Alberta, Canada’s largest oil and natural gas producing province, applies a royalty framework to energy producers. The amount of conventional royalties collected depends on the variation of pricing for crude oil prices, and has fluctuated from CAD $470 million to more than $2 billion annually.
For the last year recorded (2016-2017) Alberta collected $600 million in conventional royalties from crude oil production. Meanwhile, royalties for natural gas have fluctuated from more than CAD $450 million to $8 billion annually, with $520 million collected in 2016-2017. Total royalties to the province between conventional oil, bitumen, and natural gas were around CAD $3 billion in 2016.

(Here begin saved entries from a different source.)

-- ==== Sys2Proof/Tests/Slice0.lean ====
section
/-! SUPPORT. Tests: expected values from spec/95_test_vectors.md, and for every obligation with hypotheses a state and operands that meet them. -/

namespace Sys2Proof.Tests

open Sys2Proof Sys2Proof.Machine

/-! ### Helpers -/

/-- What a test asks of the next state; false where there is none. -/
def nextIs (r : Result) (p : State → Bool) : Bool :=
  match r with
  | .next t => p t
  | .fault _ => false
  | .refused _ => false

/-- Whether the outcome is this refusal. -/
def refusedAs (r : Result) (x : Refusal) : Bool :=
  match r with
  | .refused y => decide (y = x)
  | .next _ => false
  | .fault _ => false

/-- Whether the outcome is this fault. -/
def faultsAs (r : Result) (x : Fault) : Bool :=
  match r with
  | .fault y => decide (y = x)
  | .next _ => false
  | .refused _ => false

/-- An active `w` by `h` frame at address 0x3C with these bytes, and a transport that answers true `n` times. -/
def active (w h : BitVec 9) (fb : Memory) (n : Nat) : State :=
  { State.reset with
    life := .active, w := w, h := h, addr := 0x3C#7, fb := fb, busAnswers := List.replicate n (.answer true) }

/-- A state right after reset whose allocator answers `a`, with a transport that answers true `n` times. -/
def fresh (a : Bool) (n : Nat) : State :=
  { State.reset with allocAnswers := [a], busAnswers := List.replicate n (.answer true) }

/-- A state whose allocation failed. -/
def failed : State := { State.reset with allocFail := true }

/-- The parameters `M`, `CHUNK_ENABLE` and `ON_BUS_FAIL` of a state set. -/
def withParams (s : State) (m : Nat) (chunk : Bool) (onFail : OnBusFail) : State :=
  { s with params := { s.params with maxTxn := m, chunkEnable := chunk, onBusFail := onFail } }

/-- The bytes of the transactions of a state. -/
def sentBytes (s : State) : List (List Byte) := s.txns.map Txn.bytes

/-! ### Well-formedness -/

/-- The one ill-formed term: a CMDLIST of 65536 bytes, whose length its field cannot hold (rule R51). -/
theorem test_wellFormed_refuses_long_cmdlist : (Instr.cmdlist (List.replicate 65536 0#8)).wellFormed = false := by
  rw [Instr.wellFormed, List.length_replicate]
  rfl

theorem test_wellFormed_takes_longest_cmdlist : (Instr.cmdlist (List.replicate 65535 0#8)).wellFormed = true := by
  rw [Instr.wellFormed, List.length_replicate]
  rfl

/-! ### Encodings (V-ENC) -/

theorem test_decode_init : decode 0x00003C0040008001#64 [] = .instr (.init 128#16 64#16 0x3C#7) [] := by decide
theorem test_decode_shutdown : decode 0x0000000000000002#64 [] = .instr .shutdown [] := by decide
theorem test_decode_setpx : decode 0x0000000000FFFF13#64 [] = .instr (.setpx (BitVec.ofInt 16 (-1)) 0#16 true) [] := by
  decide
theorem test_decode_setrgb : decode 0x7F7F7F0003000304#64 [] = .instr (.setrgb 3#16 3#16 127#8 127#8 127#8) [] := by
  decide
theorem test_decode_getpx : decode 0x000000000D000505#64 [] = .instr (.getpx 5#16 13#16) [] := by decide
theorem test_decode_clear : decode 0x0000000000000006#64 [] = .instr .clear [] := by decide
theorem test_decode_flush : decode 0x0000000000000007#64 [] = .instr .flush [] := by decide
theorem test_decode_cmd : decode 0x000000000000AF08#64 [] = .instr (.cmd 0xAF#8) [] := by decide
theorem test_decode_cmdlist :
    decode 0x0000000000000509#64 [.payload 0x81#8, .payload 0x7F#8, .payload 0xD9#8, .payload 0xF1#8, .payload 0xDB#8,
      .op 6#64] = .instr (.cmdlist [0x81#8, 0x7F#8, 0xD9#8, 0xF1#8, 0xDB#8]) [.op 6#64] := by decide

/-- Channels of different values show a swap (rule R49: `b` in bits 63 to 56, `g` below it, then `r`). -/
theorem test_decode_setrgb_channels :
    decode 0x0302010000000004#64 [] = .instr (.setrgb 0#16 0#16 1#8 2#8 3#8) [] := by decide

/-- V-EXC: the words it lists with `RESERVED_BITS`. -/
theorem test_reserved_bits :
    [0x0000000000000012#64, 0x0000000000000016#64, 0x0000000100000007#64, 0x1000000000000003#64, 0x00000000000000E3#64,
      0x0000000000000015#64, 0x0000000000000014#64, 0x0000000000010008#64, 0x0000000001000009#64, 0x0000800000000001#64,
      0x00000000000000F1#64, 0x0000000008000711#64].all (fun w => decode w [] == .reservedBits) = true := by decide

/-- V-EXC: the words it lists with `ILLEGAL_OP`. -/
theorem test_illegal_op :
    [0x0#64, 0xA#64, 0xF#64, 0x10#64].all (fun w => decode w [] == .illegalOp) = true := by decide

/-! ### Assembler (rules R58, R59; V-ENC) -/

/-- `SETPX -1, 0, 1` with a comment. -/
theorem test_assemble_setpx :
    assemble ['S', 'E', 'T', 'P', 'X', ' ', '-', '1', ',', ' ', '0', ',', ' ', '1', ' ', ';', 'p', ','] =
      some (.setpx 0xFFFF#16 0#16 true) := by decide

/-- `CMDLIST [0x81, 127]`. -/
theorem test_assemble_cmdlist :
    assemble ['C', 'M', 'D', 'L', 'I', 'S', 'T', ' ', '[', '0', 'x', '8', '1', ',', ' ', '1', '2', '7', ']'] =
      some (.cmdlist [0x81#8, 0x7F#8]) := by decide

/-- `CMDLIST []`. -/
theorem test_assemble_empty_cmdlist :
    assemble ['C', 'M', 'D', 'L', 'I', 'S', 'T', ' ', '[', ']'] = some (.cmdlist []) := by decide

/-- `SETRGB 1, 2, 3, 4, 5`: the operands in the order of rule R58. -/
theorem test_assemble_setrgb :
    assemble ['S', 'E', 'T', 'R', 'G', 'B', ' ', '1', ',', ' ', '2', ',', ' ', '3', ',', ' ', '4', ',', ' ', '5'] =
      some (.setrgb 1#16 2#16 3#8 4#8 5#8) := by decide

/-- `CMD 256` is outside its field's range, `CLEAR 1` has an operand too many, and `GETPX 1` one too few. -/
theorem test_assemble_refuses :
    assemble ['C', 'M', 'D', ' ', '2', '5', '6'] = none ∧ assemble ['C', 'L', 'E', 'A', 'R', ' ', '1'] = none ∧
      assemble ['G', 'E', 'T', 'P', 'X', ' ', '1'] = none ∧ assemble ['C', 'M', 'D', ' ', '1', ','] = none := by decide

/-- `CLRPX 3, 2` is `0x0000000002000303`, and `DISPON` is `0x000000000000AF08`. -/
theorem test_assemble_pseudo :
    (assemble ['C', 'L', 'R', 'P', 'X', ' ', '3', ',', '2']).map encodeWord = some 0x0000000002000303#64 ∧
      (assemble ['D', 'I', 'S', 'P', 'O', 'N']).map encodeWord = some 0x000000000000AF08#64 := by decide

/-! ### Operands (V-MAP, V-MONO, V-STR) -/

/-- V-MAP. -/
theorem test_pixel_map :
    [(0, 0), (0, 7), (0, 8), (127, 0), (5, 13), (64, 32), (0, 63), (127, 63)].map
        (fun p => (pixelIndex 128 p.1 p.2, pixelBit p.2)) =
      [(0, 0), (0, 7), (128, 0), (127, 0), (133, 5), (576, 0), (896, 7), (1023, 7)] := by decide

/-- V-MONO: SUM_GT, OR_GT and C_PREC of eight colours. -/
theorem test_mono :
    ([(0, 0, 0), (255, 255, 255), (64, 64, 0), (0, 1, 0), (0, 0, 127), (0, 0, 128), (42, 42, 43), (42, 43, 43)].map
      fun (c : Byte × Byte × Byte) =>
        (mono .sumGt c.1 c.2.1 c.2.2, mono .orGt c.1 c.2.1 c.2.2, mono .cPrec c.1 c.2.1 c.2.2)) =
      [(false, false, false), (true, true, true), (true, false, true), (false, false, true), (false, false, false),
        (true, true, true), (false, false, true), (true, false, true)] := by decide

/-- V-STR: `K` for eight pairs `(M, L)`. -/
theorem test_chunk_counts :
    ([(2, 6), (3, 0), (4, 6), (7, 6), (32, 31), (32, 32), (32, 1024), (255, 8192)].map fun p : Nat × Nat =>
      chunkCount { Params.standard with maxTxn := p.1 } p.2) = [6, 0, 2, 1, 1, 2, 34, 33] := by decide

/-! ### One step per instruction -/

/-- FS1. -/
theorem test_setpx_sets : nextIs (exec (.setpx 5#16 13#16 true) (active 128 64 [] 0)) (fun t =>
    t.fb == [(133, 0x20#8)] && t.txns == []) = true := by decide

/-- FS6: the other 7 bits are kept. -/
theorem test_setpx_clears : nextIs (exec (.setpx 2#16 0#16 false) (active 8 16 [(2, 0xA7#8)] 0)) (fun t =>
    t.fb == [(2, 0xA6#8)]) = true := by decide

/-- FS13. -/
theorem test_setrgb_sets : nextIs (exec (.setrgb 2#16 3#16 200#8 0#8 0#8) (active 8 8 [] 0)) (fun t =>
    t.fb == [(2, 0x08#8)]) = true := by decide

/-- FS14. -/
theorem test_setrgb_clips : nextIs (exec (.setrgb 9#16 0#16 255#8 255#8 255#8) (active 8 8 [] 0)) (fun t =>
    t.fb == [] && t.results == [false]) = true := by decide

/-- FS8. -/
theorem test_getpx_reads : nextIs (exec (.getpx 2#16 1#16) (active 8 16 [(2, 0xA6#8)] 0)) (fun t =>
    t.results == [true]) = true := by decide

/-- FS9: `x = -1`. -/
theorem test_getpx_clips : nextIs (exec (.getpx 0xFFFF#16 0#16) (active 8 16 [(0, 0xFF#8)] 0)) (fun t =>
    t.results == [false]) = true := by decide

/-- FS10. -/
theorem test_clear : nextIs (exec .clear (active 8 8 [(0, 0xFF#8), (7, 0x01#8)] 0)) (fun t =>
    t.fb == [] && t.txns == []) = true := by decide

/-- CM8: the third transaction fails under ABORT_OP. -/
theorem test_flush_aborts :
    nextIs (exec .flush { withParams (active 8 8 [] 0) 4 true .abortOp with
      busAnswers := [.answer true, .answer true, .answer false] }) (fun t =>
      t.txns == [⟨0x3C#7, [0x00#8, 0x21#8, 0x00#8, 0x07#8], true⟩, ⟨0x3C#7, [0x00#8, 0x22#8, 0x00#8, 0x00#8], true⟩,
        ⟨0x3C#7, [0x40#8, 0x00#8, 0x00#8, 0x00#8], false⟩]) = true := by decide

/-- CM9: the same under CONTINUE. -/
theorem test_flush_continues :
    nextIs (exec .flush { withParams (active 8 8 [] 0) 4 true .keepGoing with
      busAnswers := [.answer true, .answer true, .answer false, .answer true, .answer true] }) (fun t =>
      sentBytes t == [[0x00#8, 0x21#8, 0x00#8, 0x07#8], [0x00#8, 0x22#8, 0x00#8, 0x00#8],
        [0x40#8, 0x00#8, 0x00#8, 0x00#8], [0x40#8, 0x00#8, 0x00#8, 0x00#8], [0x40#8, 0x00#8, 0x00#8]]) = true := by
  decide

/-- CM1. -/
theorem test_cmd : nextIs (exec (.cmd 0xA7#8) (active 8 8 [] 1)) (fun t =>
    t.txns == [⟨0x3C#7, [0x00#8, 0xA7#8], true⟩]) = true := by decide

/-- LC17: `LIFE` stays ACTIVE; `SEG` ends idle (rule R26). -/
theorem test_cmd_keeps_life :
    nextIs (exec (.cmd 0xAE#8) (active 8 8 [] 1)) (fun t => t.life == .active && t.seg == none) = true := by decide

/-- CM3. -/
theorem test_cmdlist_chunks :
    nextIs (exec (.cmdlist [0x81#8, 0x7F#8, 0xD9#8, 0xF1#8, 0xDB#8]) (withParams (active 8 8 [] 3) 3 true .keepGoing))
      (fun t => sentBytes t == [[0x00#8, 0x81#8, 0x7F#8], [0x00#8, 0xD9#8, 0xF1#8], [0x00#8, 0xDB#8]]) = true := by
  decide

/-- CM10: unchunked, `M = 1`. -/
theorem test_cmdlist_unchunked :
    nextIs (exec (.cmdlist [1#8, 2#8, 3#8]) (withParams (active 16 8 [] 1) 1 false .keepGoing)) (fun t =>
      sentBytes t == [[0x00#8, 0x01#8, 0x02#8, 0x03#8]]) = true := by decide

/-- LC11. -/
theorem test_shutdown : nextIs (exec .shutdown (active 8 8 [(0, 1#8)] 1)) (fun t =>
    t.life == .off && sentBytes t == [[0x00#8, 0xAE#8]] && t.fb == [(0, 1#8)]) = true := by decide

/-- LC14. -/
theorem test_init_aborts :
    nextIs (exec (.init 128#16 64#16 0x3C#7) { withParams (fresh true 0) 32 true .abortOp with
      busAnswers := [.answer false] }) (fun t =>
      t.results == [true] && t.txns == [⟨0x3C#7, [0x00#8, 0xD5#8, 0x80#8], false⟩] && t.life == .active &&
        t.fb == [] && t.w == 128#9 && t.h == 64#9) = true := by decide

Yet the projected economic significance of Canadian energy goes further, having an impact on the entire country. In its Canadian Oil Sands Supply Costs and Development Projects report, the Canadian Energy Research Institute projected the impact of Canadian oil sands, writing:
“The industry is projected to contribute $1.01 trillion to the Canadian GDP over the next 11 years. Most of the impact will be felt in Alberta, but Saskatchewan is a growing contributor as oil sands projects from the provinces are coming online. Governments will collect tax revenues in the form of corporate taxes and royalties. Those are estimated to be $16.7 billion in overall tax revenues for Canada; of that total, $11 billion will be collected in Alberta.” (emphasis added)
Additionally, oil and gas revenues from Alberta, Saskatchewan, Newfoundland, and British Colombia all help support the Canadian policy of equalization, which provides less prosperous provinces with the funding for social programs and infrastructure. For example, in 2019-2020, British Colombia is expected to receive $1.75 billion from its carbon tax and an additional $278 million in oil and natural gas royalties. In fact, the wealth of natural resources in these oil and gas-producing provinces has led them to receive no federal funding from equalization for years, instead supporting others.
Canada’s oil and natural gas industry provides enormous support to the country’s economic well-being through taxation and royalties, as well as through creating jobs and fueling other industries. Given the industry’s growth potential, oil and natural gas’s contribution to Canada should only continue to increase in years to come.